Team:GA State SW Jiaotong/Improvement

Improvement of an Existing Part

Our iGem project in the previous years focused on modifying symbiotic algae to tackle the issue surrounding coral bleaching. We hypothesized that we could regulate thermal stress in algae using the heat-resistant genes identified in the algal genome and transformed it into our dinoflagellate, Symbiodinium. However, the DinoIII RFP plasmid that we designed expresses a red fluorescence, and we later found out that Symbiodinium also naturally expresses red autofluorescence. In addition, the DinoIII GFP plasmid we synthesized in the past year wasn’t able to help identify whether the final transformation into Symbiodinium was successful due to the interfering of the natural background color of the algae under microscope. Given the results we gathered in the previous iGem competitions, we suggested engineering a GUS(B-glucuronidase) reporter gene into the DinoIII plasmid, which expresses a visible blue pigment in a GUS assay. The original GUS sequence chosen were from the PBI121 GUS plasmid. Over the summer, our team successfully inserted the GUS gene into the DinoIII plasmid, transformed into E.coli and Agrobacterium Tumefaciens, although transformation into Symbiodinium was still an issue.

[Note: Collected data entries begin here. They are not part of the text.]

/-- A launch of another identity stays in the list as it is. -/
theorem State.mem_modLaunch_other {s : State} {m : Launch} {q : Nat} {seq : BitVec 32} (h : m ∈ s.launches)
    (hne : ¬ (m.queue = q ∧ m.seq = seq)) (f : Launch → Launch) : m ∈ (s.modLaunch q seq f).launches :=
  List.mem_map.2 ⟨m, h, if_neg hne⟩

/-- Settles O30: the failure ends the one running launch of the partition, and stopping its tiles changes no launch. -/
theorem failingTileEndsItsLaunch : Obligations.FailingTileEndsItsLaunch := by
  unfold Obligations.FailingTileEndsItsLaunch
  intro s ph reason instr status l hl
  have hmem : l ∈ s.launches := List.mem_of_find?_eq_some hl
  obtain ⟨hlaunches, hsync⟩ := State.endLaunch_fields s l status reason (s.tile ph).ltile instr
  rw [State.failTile_running hl, hlaunches]
  exact ⟨⟨_, State.mem_modLaunch hmem _, rfl, rfl, rfl, rfl, rfl, rfl, rfl⟩, fun m hm hne => State.mem_modLaunch_other hm hne _, hsync⟩

end Sys2Proof.Machine
end

section
/-! Writes that reach HBM and host memory: where they land depends on no tile, and they touch none (R239, R275, R276). -/

namespace Sys2Proof.Machine

/-! ### Places of space 0 (R276) -/

/-- A place in HBM or host memory. -/
def Place.outside : Place → Bool
  | .tile .. => false
  | _ => true

theorem State.place_space0 {da : Nat} (h : daSpace da = 0) (s : State) (a : Agent) (n : Nat) (write : Bool) :
    s.place a da n write = s.translate a.part da write := by
  simp [State.place, h]

/-- What space 0 translates lies below 2^38 and outside every tile. -/
theorem State.translate_some {s : State} {part va : Nat} {write : Bool} {p : Place} (h : s.translate part va write = some p) :
    va % 2 ^ 44 < 2 ^ 38 ∧ p.outside = true := by
  unfold State.translate at h
  split at h
  · cases h
  next hlow =>
    refine ⟨Nat.not_le.1 hlow, ?_⟩
    split at h
    · cases h
    · dsimp only at h
      split at h
      · cases h
      · split at h <;> (obtain rfl := Option.some.inj h; rfl)

/-- The 64 KiB block after one that space 0 translates is of space 0. -/
theorem daSpace_add {da k : Nat} (h : daSpace da = 0) (hlow : da % 2 ^ 44 < 2 ^ 38) (hk : k ≤ 65536) : daSpace (da + k) = 0 := by
  unfold daSpace at *
  omega

/-- The places of a range of space 0 lie outside every tile, whatever the tiles are. -/
theorem State.cut64k_places {s : State} {a : Agent} {write : Bool} (ts : SMap Tile) {fuel da n : Nat} {ps : List (Place × Nat)}
    (hspace : daSpace da = 0) (h : (cut64k fuel da n).mapM (fun p => (s.place a p.1 p.2 write).map (·, p.2)) = some ps) :
    (∀ p ∈ ps, p.1.outside = true)
      ∧ (cut64k fuel da n).mapM (fun p => (State.place { s with tiles := ts } a p.1 p.2 write).map (·, p.2)) = some ps := by
  induction fuel generalizing da n ps with
  | zero =>
    obtain rfl := Option.some.inj h
    exact ⟨by simp, rfl⟩
  | succ fuel ih =>
    by_cases hn : n = 0
    · simp only [cut64k, hn, if_true] at h ⊢
      obtain rfl := Option.some.inj h
      exact ⟨by simp, rfl⟩
    · simp only [cut64k, if_neg hn, List.mapM_cons, State.place_space0 hspace, Option.bind_eq_bind, Option.bind_eq_some_iff,
        Option.map_eq_some_iff, Option.pure_def, Option.some.injEq] at h
      obtain ⟨_, ⟨p, hp, rfl⟩, rest, hrest, rfl⟩ := h
      obtain ⟨hlow, hout⟩ := State.translate_some hp
      obtain ⟨houts, hsame⟩ := ih (daSpace_add hspace hlow ((Nat.min_le_right _ _).trans (Nat.sub_le _ _))) hrest
      refine ⟨List.forall_mem_cons.2 ⟨hout, houts⟩, ?_⟩
      have hp' : State.translate { s with tiles := ts } a.part da write = some p := hp
      simp only [cut64k, if_neg hn, List.mapM_cons, State.place_space0 hspace, hp', hsame]
      rfl

/-! ### Writes outside the tiles -/

theorem State.countHbm_tele (s : State) (event pa n : Nat) : ∃ k, s.countHbm event pa n = { s with tele := k } := by
  unfold State.countHbm
  split
  · exact ⟨s.tele, rfl⟩
  · exact State.foldl_count_eq _ (fun l => State.unitStack (State.stackOf (64 * l))) (fun _ => event) (fun _ => 1) (fun _ => 1)
      (fun _ => 0) s

/-- A write outside the tiles is the same whatever the tiles and the counters are, and leaves the tiles. -/
theorem State.put_outside {p : Place} (hp : p.outside = true) (s : State) (ts : SMap Tile) (c : Tele) (bs : List Byte) :
    ∃ k, State.put { s with tiles := ts, tele := c } p bs = { s.put p bs with tiles := ts, tele := k } := by
  cases p with
  | tile sp ph off => cases hp
  | hbm pa =>
    obtain ⟨k, hk⟩ := State.countHbm_tele { s with tiles := ts, tele := c } 2 pa bs.length
    obtain ⟨k', hk'⟩ := State.countHbm_tele s 2 pa bs.length
    refine ⟨k, ?_⟩
    simp only [State.put]
    rw [hk, hk']
  | host fn a =>
    refine ⟨c, ?_⟩
    cases hb : (s.func fn).bme
    · have hb' : (State.func { s with tiles := ts, tele := c } fn).bme = false := hb
      simp only [State.put, hb, hb', Bool.false_eq_true, if_false]
    · have hb' : (State.func { s with tiles := ts, tele := c } fn).bme = true := hb
      simp only [State.put, hb, hb', if_true]

theorem State.putAll_outside {ps : List (Place × Nat)} (hps : ∀ p ∈ ps, p.1.outside = true) (s : State) (ts : SMap Tile) (c : Tele)
    (bs : List Byte) :
    ∃ k, State.putAll { s with tiles := ts, tele := c } ps bs = { s.putAll ps bs with tiles := ts, tele := k } := by
  induction ps generalizing s c bs with
  | nil => exact ⟨c, rfl⟩
  | cons p ps ih =>
    obtain ⟨hp, hps⟩ := List.forall_mem_cons.1 hps
    obtain ⟨k, hk⟩ := State.put_outside hp s ts c (bs.take p.2)
    obtain ⟨k', hk'⟩ := ih hps (s.put p.1 (bs.take p.2)) k (bs.drop p.2)
    exact ⟨k', by rw [State.putAll, hk, hk', State.putAll]⟩

theorem State.barOf_writeBar_outside {ps : List (Place × Nat)} (hps : ∀ p ∈ ps, p.1.outside = true) (s : State) (ts : SMap Tile) :
    State.barOf (State.writeBar { s with tiles := ts }) ps = State.barOf s.writeBar ps := by
  induction ps with
  | nil => rfl
  | cons p ps ih =>
    obtain ⟨hp, hps⟩ := List.forall_mem_cons.1 hps
    have hbar : State.writeBar { s with tiles := ts } p.1 p.2 = s.writeBar p.1 p.2 := by
      cases hplace : p.1 with
      | tile sp ph off => rw [hplace] at hp; cases hp
      | hbm pa => rfl
      | host fn a => rfl
    simp only [State.barOf, hbar, ih hps]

In our project, the Dino-III plasmid was kept in the design to aid in delivery of the target gene, and ultimately, expression of B-glucuronidase. This specific plasmid was originally chosen because there was enough previous research to build upon. In addition, it has the promoter that theoretically can help with the B-glucuronidase expression in the aglae. Moreover, it contains a segment of the DNA sequence similar to a portion in the Symbiodinium DNA sequence which theoretically will help with the horizontal gene transfer into an eukaryotic organism through transformation. It is the only dinoflagellate-optimized plasmid for which publications exist to support its use for transformation. The framework was also designed to be used as a general plasmid for the transformation of many dinoflagellate species by researchers from the University of Connecticut.

Codon Optimization

Codon optimization was also used to further improve the constructed DinoIII-GUS plasmid. This was done in the hopes of increasing efficiency of translation and further to improve the expression of this gene in the transformed organism. The DinoIII-GUS plasmid was, therefore, codon optimized for transformation into the well defined species Symbiodinium kawagutii. Snapgene was further used as the tool to constantly check the updated codon frequency after each nucleotide modification.